A partire dall’“autunno caldo” del 1969, la Mirafiori, con oltre dieci milioni di ore di lavoro perse per sciopero, assume però per l’opinione pubblica una immagine totalmente differente, diventando il simbolo delle lotte sindacali e della conflittualità permanente.

Con la firma del contratto dei metalmeccanici dell’8 gennaio 1970 si chiude l’autunno caldo, ma non passerà una stagione contrattuale, sia nazionale che aziendale, che non sia pervasa alla Mirafiori da scioperi interni con cortei “spazzatutto”, sia per le officine che per gli uffici, con i capi costretti, a volte a calci nel sedere, a sfilare in prima fila sventolando le bandiere del sindacato, o da picchettaggi “di persuasione” agli ingressi sin dalle prime luci dell’alba nel caso degli scioperi dell’intera giornata. E poi, per premere sulla chiusura della vertenza contrattuale, si arriva alla spallata finale con il blocco della Mirafiori anche per diversi giorni.

Mentre le lotte operaie si inasprivano e gli scioperi si moltiplicavano, prendeva inoltre sempre più piede un altro dramma, il più grave di tutti, il terrorismo brigatista, che fece della Mirafiori il bersaglio preferito: furono più di quaranta i suoi quadri e capi gambizzati in quegli anni dalla colonna brigatista di Mirafiori.

Fu nell’ottobre del 1980 che la Mirafiori assurse a simbolo della più “irreparabile” sconfitta operaia, non solo in Fiat ma nel Paese, da cui il sindacato antagonista non si è più ripreso.

Dopo più di un mese di blocco sindacale dello stabilimento per contrastare il provvedimento aziendale di cassa integrazione guadagni straordinaria, il 14 ottobre un corteo silenzioso per le vie centrali di Torino di migliaia di lavoratori Fiat che volevano tornare al lavoro (passato alla storia come la “marcia dei quarantamila”) fu l’elemento risolutore del conflitto.

Con la “gloriosa” sconfitta del sindacato conflittuale, si ristabiliscono le regole del vivere civile e acquisisce sempre più consenso, nel corso degli anni, il sindacato riformista e partecipativo sino ad arrivare al 15 gennaio 2011, quando i lavoratori della Mirafiori si esprimono a maggioranza referendaria per il piano di Sergio Marchionne di uscita dalla Confindustria e di applicazione del nuovo Contratto di Lavoro Fiat.

Sul piano industriale la Mirafiori aveva peraltro perso da tempo il suo ruolo di “centralità produttiva” del sistema Fiat.

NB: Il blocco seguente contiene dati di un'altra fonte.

-- ==== Sys2Proof/Machine/Operands.lean ====
section
/-! DEFINITION. Operand forms: how Decode resolves the three operands (spec/45_stage_processors.md R183) and how
Execute patches them through the Forwarding Unit (R185, R223). The register form reads `src2Index`; the immediate
form takes `immediateValue` as it stands (R92) and is never patched (D18). -/

namespace Sys2Proof.Machine

/-- Decode compute of a Command with the given fields (R183), the same for every opcode (D19). -/
def resolveOperands (isSrc2Immediate : Bool) (dst src1 src2 : RegIdx) (imm : Word) (s : State) : State :=
  setDecodeVals (readReg s src1) (if isSrc2Immediate then imm else readReg s src2) (readReg s dst) s

/-- The forwarding step of Execute compute (R185 part 1, R223): `src1Val` always, `src2Val` in the register form,
`dstVal` where the opcode reads its `dst` register (BR, BREQ, BRNEQ, STORE). -/
def patchOperands (readsDst isSrc2Immediate : Bool) (dst src1 src2 : RegIdx) (s : State) : State :=
  setExecuteVals (forward s src1 s.slotE.src1Val)
    (if isSrc2Immediate then s.slotE.src2Val else forward s src2 s.slotE.src2Val)
    (if readsDst then forward s dst s.slotE.dstVal else s.slotE.dstVal) s

/-- The effective address of LOAD: base `src1Val`, offset `src2Val` (R142). -/
def loadAddress (s : State) : Word := s.slotE.src1Val + s.slotE.src2Val

/-- The effective address of STORE: base `dstVal`, offset `src2Val` (R142, C1). -/
def storeAddress (s : State) : Word := s.slotE.dstVal + s.slotE.src2Val

/-- The branch target: `dstVal` plus the branch's own address plus `BRANCH_BASE_OFFSET` (R163). -/
def branchTarget (s : State) : Word := s.slotE.dstVal + s.slotE.ipc + s.cfg.branchBaseOffset

end Sys2Proof.Machine
end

Con lo sviluppo al sud degli stabilimenti di Cassino, Pomigliano e Melfi, e in Polonia di Tichy, la produzione delle vetture della Mirafiori scende dal milione annuo della fine degli anni Sessanta alle seicentomila per anno degli anni Ottanta, per arrivare a circa duecentomila all’inizio degli anni duemila. Alla decrescita dei volumi produttivi corrisponde proporzionalmente il calo degli operai che da sessantamila del 1980 si riducono solo ad alcune migliaia.

Sarà nel 2010 che Sergio Marchionne, per rilanciare e consolidare la Mirafiori, rivoluzionerà l’assetto produttivo dello stabilimento da “generalista” in cui si producevano ormai vetture di fine serie e sempre più in calo (come Idea, Lancia Musa, Multipla, Alfa 166 o Lancia Thesis) a produttore esclusivo di vetture di gamma alta come le Maserati.

Oggi quella che è stata la più grande fabbrica d’Italia, un vero e proprio simbolo dell’industrialismo, ha raccolto la sua nuova sfida: quella in cui ricerca, innovazione e competenze danno supporto alla mobilità del futuro, a partire dalle vetture che saranno prodotte proprio alla Mirafiori, la 500 elettrica e le Maserati elettriche, non trascurando gli eventuali apporti sulla guida autonoma derivanti dalla annunciata fusione FCA e PSA.